Coconut Creme Brulee

Total Time:
1 hr 25 min
15 min
20 min
50 min

6 servings

  • 1 cup unsweetened coconut milk
  • 1 cup heavy cream
  • 1 teaspoon imitation coconut extract
  • 4 large eggs
  • 8 to 9 tablespoons sugar
Watch how to make this recipe.
  • Special equipment: six heat-safe 5-ounce coffee mugs or oven-safe ramekins

  • Preheat the oven to 325 degrees F.

  • Combine the coconut milk, cream and coconut extract in a small saucepan over medium-high heat and bring to a boil. Once at a boil, remove from the heat.

  • Meanwhile, whisk together the eggs and 5 tablespoons sugar in a bowl until combined.

  • Slowly whisk the heated cream mixture into the eggs, stirring constantly.

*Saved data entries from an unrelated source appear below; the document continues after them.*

-- ==== Sys2Proof/Machine/Cache.lean ====
section
/-! DEFINITION. The L1 of a core, its pending stores, write-backs, replicas and atomic buffers, and what releases and acquires do:
spec 06 R193-R201, R208; 07 R225, R231, R235; 13 R402. -/

namespace Sys2Proof.Machine

open Sys2Proof

/-! ## Lines (R193, R194) -/

def Core.line? (c : Core) (k : LineKey) : Option Line := c.lines.find? fun l => l.key == k
def Core.setLine (c : Core) (l : Line) : Core := { c with lines := upsert (fun x => x.key == l.key) l c.lines }
/-- A line that can be hit: its lease has not expired (R194). -/
def Core.hot (c : Core) (k : LineKey) (now : Nat) : Option Line := (c.line? k).filter fun l => decide (now < l.lease)
/-- All n bytes from an offset are valid. -/
def Line.holds (l : Line) (off n : Nat) : Bool := (List.range n).all fun i => l.valid.getLsbD (off + i)
def Line.byte (l : Line) (off : Nat) : Byte := l.data.getD off 0
/-- The dirty bytes, by offset. -/
def Line.dirtyBytes (l : Line) : List (Nat × Byte) :=
  (List.range 128).filterMap fun i => if l.dirty.getLsbD i then some (i, l.byte i) else none
/-- Bytes written by the core: valid and dirty, or with `clean` valid only (R208 `.byp`). -/
def Line.put (l : Line) (bs : List (Nat × Byte)) (clean : Bool) : Line :=
  bs.foldl (fun l b =>
    let m : BitVec 128 := BitVec.ofNat 128 (2 ^ b.1)
    { l with data := l.data.set b.1 b.2, valid := l.valid ||| m, dirty := if clean then l.dirty &&& ~~~m else l.dirty ||| m }) l
/-- A fill writes only bytes whose dirty bit is clear, and renews the lease and the permissions (R194). -/
def Line.fill (l : Line) (bytes : List Byte) (now lease : Nat) (pr pw : Bool) (place : Place) : Line :=
  { l with
    data := (List.range 128).map fun i => if l.dirty.getLsbD i then l.byte i else bytes.getD i 0
    valid := BitVec.allOnes 128, lease := now + lease, pr := pr, pw := pw, place := place, since := now }
def Line.empty (k : LineKey) (place : Place) : Line :=
  { key := k, valid := 0, dirty := 0, data := List.replicate 128 0, pr := false, pw := false, lease := 0, place := place, since := 0,
    stream := false }

/-! ## Write-backs (R195, R234, R235; log 7) -/

/-- The core's request for what it sends itself. -/
def Sent.req (x : Sent) (core : Nat) : Req := { part := x.part, engine := false, ctx := x.key.ctx, die := dieOf core }
/-- What was sent is performed at its home; a line that ECC finds uncorrectable takes nothing. -/
def State.performOne (s : State) (core : Nat) (x : Sent) : State :=
  if s.spoiled x.place then s.failPage x.key.ctx (128 * x.key.line)
  else s.homeWrite (x.req core) (128 * x.key.line) x.place x.bytes
/-- The oldest n are performed, in order. -/
def State.performSent (s : State) (core n : Nat) : State :=
  let all := (s.core core).sent
  (all.take n).foldl (fun s x => s.performOne core x) (s.updCore core fun c => { c with sent := all.drop n })
/-- How many of the oldest reach to the last that satisfies p. -/
def countThrough {α : Type} (p : α → Bool) (l : List α) : Nat := (l.zipIdx.foldl (fun n x => if p x.1 then x.2 + 1 else n) 0)
/-- Before the core reads or writes a line at its home, what it sent to the line earlier is performed (R224, R234), and with `write` all
that it sent before its last wide release (R235). -/
def State.performFor (s : State) (core : Nat) (k : LineKey) (write : Bool) : State :=
  let c := s.core core
  s.performSent core (countThrough (fun x => x.key == k || (write && decide (x.epoch < c.epoch))) c.sent)
/-- A line's dirty bytes are sent and cleared; they stay valid. -/
def State.sendLine (s : State) (core : Nat) (r : Req) (k : LineKey) : State :=
  match (s.core core).line? k with
  | none => s
  | some l =>
    if l.dirty == 0 then s
    else s.updCore core fun c =>
      let x : Sent := { key := k, part := r.part, place := l.place, bytes := l.dirtyBytes, epoch := c.epoch, since := l.since }
      { c.setLine { l with dirty := 0 } with sent := c.sent ++ [x] }
/-- The dirty lines of a core that satisfy p. -/
def Core.dirtyKeys (c : Core) (p : LineKey → Bool) : List LineKey :=
  (c.lines.filter fun l => l.dirty != 0 && p l.key).map Line.key
def State.sendLines (s : State) (core : Nat) (r : Req) (p : LineKey → Bool) : State :=
  ((s.core core).dirtyKeys p).foldl (fun s k => s.sendLine core r k) s
/-- A line's dirty bytes are sent and performed. -/
def State.writeBack (s : State) (core : Nat) (r : Req) (k : LineKey) : State := (s.sendLine core r k).performFor core k false
/-- Every dirty byte of the chosen lines is performed at its home. -/
def State.flushLines (s : State) (core : Nat) (r : Req) (p : LineKey → Bool) : State :=
  let s := s.sendLines core r p
  s.performSent core (countThrough (fun x => p x.key) (s.core core).sent)
/-- Every write of the core is performed: what is about to be seen outside the core happens after all of them (R235). -/
def State.settleCore (s : State) (core : Nat) (r : Req) : State :=
  let s := s.sendLines core r fun k => k.ctx == r.ctx
  s.performSent core (s.core core).sent.length
def State.dropLines (s : State) (core : Nat) (p : LineKey → Bool) : State :=
  s.updCore core fun c => { c with lines := c.lines.filter fun l => !p l.key }

/-- A write of another kind to a line is about to be performed at the home for the core: the core's earlier bytes go first in home order
and its copy leaves the L1, so that no later access of its threads reads an older write (R224, R230) (log 27). -/
def State.yieldLine (s : State) (core : Nat) (r : Req) (k : LineKey) : State :=
  ((s.sendLine core r k).performFor core k true).dropLines core fun x => x == k

/-- Room for a new line in its set of 16 ways: a `.str` line goes first, else the way the device picks (R193, R208, log 2); its
dirty bytes are sent (R197). -/
def State.evict (s : State) (core : Nat) (r : Req) (k : LineKey) : State :=
  let set_ := (s.core core).lines.filter fun l => l.key.line % 128 == k.line % 128
  if set_.length < 16 then s
  else
    let victims := if (set_.filter fun l => l.stream).isEmpty then set_ else set_.filter fun l => l.stream
    match victims[s.choose victims.length]? with
    | none => s
    | some v =>
      let s := s.tickFree.sendLine core r v.key
      s.dropLines core fun x => x == v.key
/-- The line, allocated where it is absent. -/
def State.allocLine (s : State) (core : Nat) (r : Req) (k : LineKey) (place : Place) (stream : Bool) : State :=
  match (s.core core).line? k with
  | some l => if stream then s.updCore core fun c => c.setLine { l with stream := true } else s
  | none => (s.evict core r k).updCore core fun c => c.setLine { Line.empty k place with stream := stream }

/-! ## Bytes a thread sees beside the L1 -/

/-- The pending or queued bytes of the thread's own issuing sets at an address (R196, R269): the latest store before request `seq` that
holds the byte. -/
def Core.ownByte (c : Core) (blk grp lane seq ea : Nat) : Option Byte :=
  c.stores.foldl (fun r e =>
    if e.blk == blk && e.grp == grp && e.readers.getLsbD lane && e.line == ea / 128 && decide (e.id < seq) then
      match e.bytes.find? fun b => b.off == ea % 128 with
      | some b => some b.val
      | none => r
    else r) none
/-- A deferred byte of a monitored attempt (R239). -/
def Block.deferredByte (b : Block) (ea : Nat) : Option Byte := (assoc b.deferred (ea / 128)).bind fun l => assoc l (ea % 128)

/-- Earlier stores of a thread to a line (R196). -/
def Core.storesOf (c : Core) (blk grp lane : Nat) : List Store :=
  c.stores.filter fun e => e.blk == blk && e.grp == grp && e.lanes.getLsbD lane
/-- The entries of the store-fault record queue that a block's denied stores hold until their records are delivered: one for each line of a
store (R196; log 81). -/
def Block.deniedStores (b : Block) : Nat :=
  let mine (r : FaultRec) : Bool := r.code.toNat == cPERM || r.code.toNat == cADDRSPACE
  let records := b.groups.flatMap fun g => g.threads.flatMap fun t => (t.imprecise.filter mine).map fun r => (g.idx, r.pco, r.addr.toNat / 128)
  records.eraseDups.length
/-- The entries in use of a core's store-fault record queue, of 64 (R269). -/
def State.faultEntries (s : State) (core : Nat) : Nat :=
  (s.core core).stores.countP (fun e => e.queued) + ((s.blocksOn core).map Block.deniedStores).sum
/-- Whether the two stores are by some common thread to one line (R196). -/
def Store.sameLine (a b : Store) : Bool :=
  a.blk == b.blk && a.grp == b.grp && a.ctx == b.ctx && a.line == b.line && a.lanes &&& b.lanes != 0

/-! ## Replicas (R201) -/

/-- The nearest slice of a requester (R201). -/
def nearestSlice (core : Nat) : Nat := (core % 48) * 2 / 3
/-- A replica that the launch made, its lease unexpired: another launch's may be older than this launch's start. -/
def State.replica? (s : State) (core launch : Nat) (k : LineKey) : Option Replica :=
  s.replicas.find? fun r => r.die == dieOf core && r.slice == nearestSlice core && r.key == k && r.launch == launch && decide (s.gtime < r.lease)

/-! ## Home access of one line by a core -/

/-- A line's 128 bytes read at its home, or under `.ro` from a replica: the device may use one, make one where its slice has room, or do neither
(R201, R215, log 2). -/
def State.lineRead (s : State) (core : Nat) (r : Req) (ro : Bool) (launch : Nat) (k : LineKey) (place : Place) (lease : Nat) :
    State × List Byte :=
  let yes := ro && s.choose 2 == 1
  let s := if ro then s.tickFree else s
  match (if yes then s.replica? core launch k else none) with
  | some x => (s, x.data)
  | none =>
    let (s, bytes) := (s.performFor core k false).homeRead r (k.line * 128) place 128
    let die := dieOf core
    let slice := nearestSlice core
    -- the slots that a slice may need keep their room
    if yes && decide (s.sliceReplicas die slice + 10 * 512 < sliceLines - 1) then
      let s := s.l2Room (s.l2.length + 1) (some r.part) die slice 1
      ({ s with replicas := s.replicas ++ [{ die := die, slice := slice, key := k, data := bytes, lease := s.gtime + lease, launch := launch }] }, bytes)
    else (s, bytes)

/-- The fill of a line from its home (R194, R258). -/
def State.fillLine (s : State) (core : Nat) (r : Req) (ro stream : Bool) (launch : Nat) (k : LineKey) (place : Place)
    (key : EntryKey) (lease : Nat) (pr pw : Bool) : State :=
  let (s, bytes) := s.lineRead core r ro launch k place lease
  let s := (s.grantLease key).allocLine core r k place stream
  s.updCore core fun c => match c.line? k with
    | some l => c.setLine (l.fill bytes s.gtime lease pr pw place)
    | none => c
/-- A checked store's bytes enter the line, valid and dirty, with the lease of the check (R196). -/
def State.storeLine (s : State) (core : Nat) (r : Req) (k : LineKey) (place : Place) (key : EntryKey) (lease : Nat) (pr pw : Bool)
    (stream : Bool) (bs : List (Nat × Byte)) : State :=
  let s := (s.grantLease key).allocLine core r k place stream
  s.updCore core fun c => match c.line? k with
    | some l =>
      -- clean bytes of an expired line were no longer valid (R197)
      let valid := if s.gtime < l.lease then l.valid else l.dirty
      c.setLine ({ l with valid := valid, lease := s.gtime + lease, pr := pr, pw := pw, place := place, since := s.gtime }.put bs false)
    | none => c

/-! ## Atomic buffers (R402) -/

/-- A deferred image of the block takes a contribution (R341). -/
def addDeferred (images : List Image) (im : Image) : List Image :=
  if images.any fun x => x.ctx == im.ctx && x.line == im.line && x.type == im.type then
    images.map fun x =>
      if x.ctx == im.ctx && x.line == im.line && x.type == im.type then
        { x with elems := x.elems.zipWith (fun a b => a.add im.type b) im.elems, count := x.count + im.count }
      else x
  else images ++ [im]

/-- The bytes of a partial image of a line (R399). -/
def RedType.imageBytes (t : RedType) : Nat := if t.isFloat then 128 * t.shadowLines else 128
/-- A core's partial image is added into the home's, after what the core sent before its last release. -/
def State.sendImage (s : State) (core part : Nat) (im : Image) : State :=
  let r : Req := { part := part, engine := false, ctx := im.ctx, die := dieOf core }
  let s := (s.yieldLine core r { ctx := im.ctx, line := im.line }).countFabric r (128 * im.line) im.place im.type.imageBytes
  s.addImage part im
/-- An entry of an atomic buffer is drained; `err` is what an uncorrectable error at the home comes to (R403). -/
def State.drainEntry (err : State → BufferEntry → State) (s : State) (core part : Nat) (e : BufferEntry) : State :=
  if s.spoiled e.image.place then err s e else s.sendImage core part e.image
/-- The page of an entry is marked FAILED: its block is ending anyway. -/
def State.failBuffered (s : State) (e : BufferEntry) : State := s.failPage e.image.ctx (128 * e.image.line)
/-- Every entry of the block is drained, scheduler 0 to 3, in the order allocated: into the homes' images, or in a monitored attempt
into the deferred images (R343). -/
def State.drainWith (err : State → BufferEntry → State) (s : State) (core part blk : Nat) : State :=
  let mine := (List.range 4).flatMap fun sch => (s.core core).buffers.filter fun e => e.blk == blk && e.sched == sch
  let s := s.updCore core fun c => { c with buffers := c.buffers.filter fun e => e.blk != blk }
  match s.block? blk with
  | some b =>
    if b.monitored then s.updBlock blk fun b => { b with images := mine.foldl (fun l e => addDeferred l e.image) b.images }
    else mine.foldl (fun s e => s.drainEntry err core part e) s
  | none => mine.foldl (fun s e => s.drainEntry err core part e) s

/-! ## Release and acquire (R231) -/

/-- The actions of a release at a scope code (R53) once the thread's own loads and stores allow it: the block's buffers drain (R402)
and, at .quad and wider, every dirty byte of the context in the L1 is sent; what is sent later is performed later (R235, log 7). At .pod
other devices have acknowledged, and at .host every write to space 0x1 is performed. -/
def State.releaseWith (err : State → BufferEntry → State) (s : State) (core blk : Nat) (r : Req) (scope : Nat) : State :=
  let s := s.drainWith err core r.part blk
  if scope < 2 then s
  else
    let s := (s.sendLines core r fun k => k.ctx == r.ctx).updCore core fun c => { c with epoch := c.epoch + 1 }
    let done (k : LineKey) : Bool := if scope == 5 then isRemote s.dev (128 * k.line) else scope == 6 && eaSpace (128 * k.line) == 1
    s.performSent core (countThrough (fun x => done x.key) (s.core core).sent)
/-- The release at .pkg that the end of a block makes: everything before it has been performed. -/
def State.releaseLast (s : State) (core blk : Nat) (r : Req) : State := (s.releaseWith State.failBuffered core blk r 4).settleCore core r
/-- The actions of an acquire at a scope code: every line of the context is sent if dirty, then invalid. -/
def State.acquireActs (s : State) (core : Nat) (r : Req) (scope : Nat) : State :=
  if scope < 2 then s
  else (s.sendLines core r fun k => k.ctx == r.ctx).dropLines core fun k => k.ctx == r.ctx

end Sys2Proof.Machine
end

  • Divide the mixture among six heat-safe 5-ounce coffee mugs or oven-safe ramekins, filling them about 3/4 of the way up. Put them in a baking dish and add enough warm water to the baking dish so that it comes halfway up the sides of the coffee mugs.

  • Bake until the center is nearly set. Baking time will depend on the height of your coffee mug or ramekin. Bake time is 10 minutes for every 1/2 inch of height. For a 1-inch vessel, bake the creme brulees about 20 minutes. For a 2-inch vessel, bake the creme brulees about 40 minutes. Remove from the oven and allow to completely cool in the water bath, then refrigerate 15 to 20 minutes before serving.

  • Before serving, sprinkle the tops with a heavy layer of sugar and brulee using a hand torch or heating under the broiler for 2 to 3 minutes.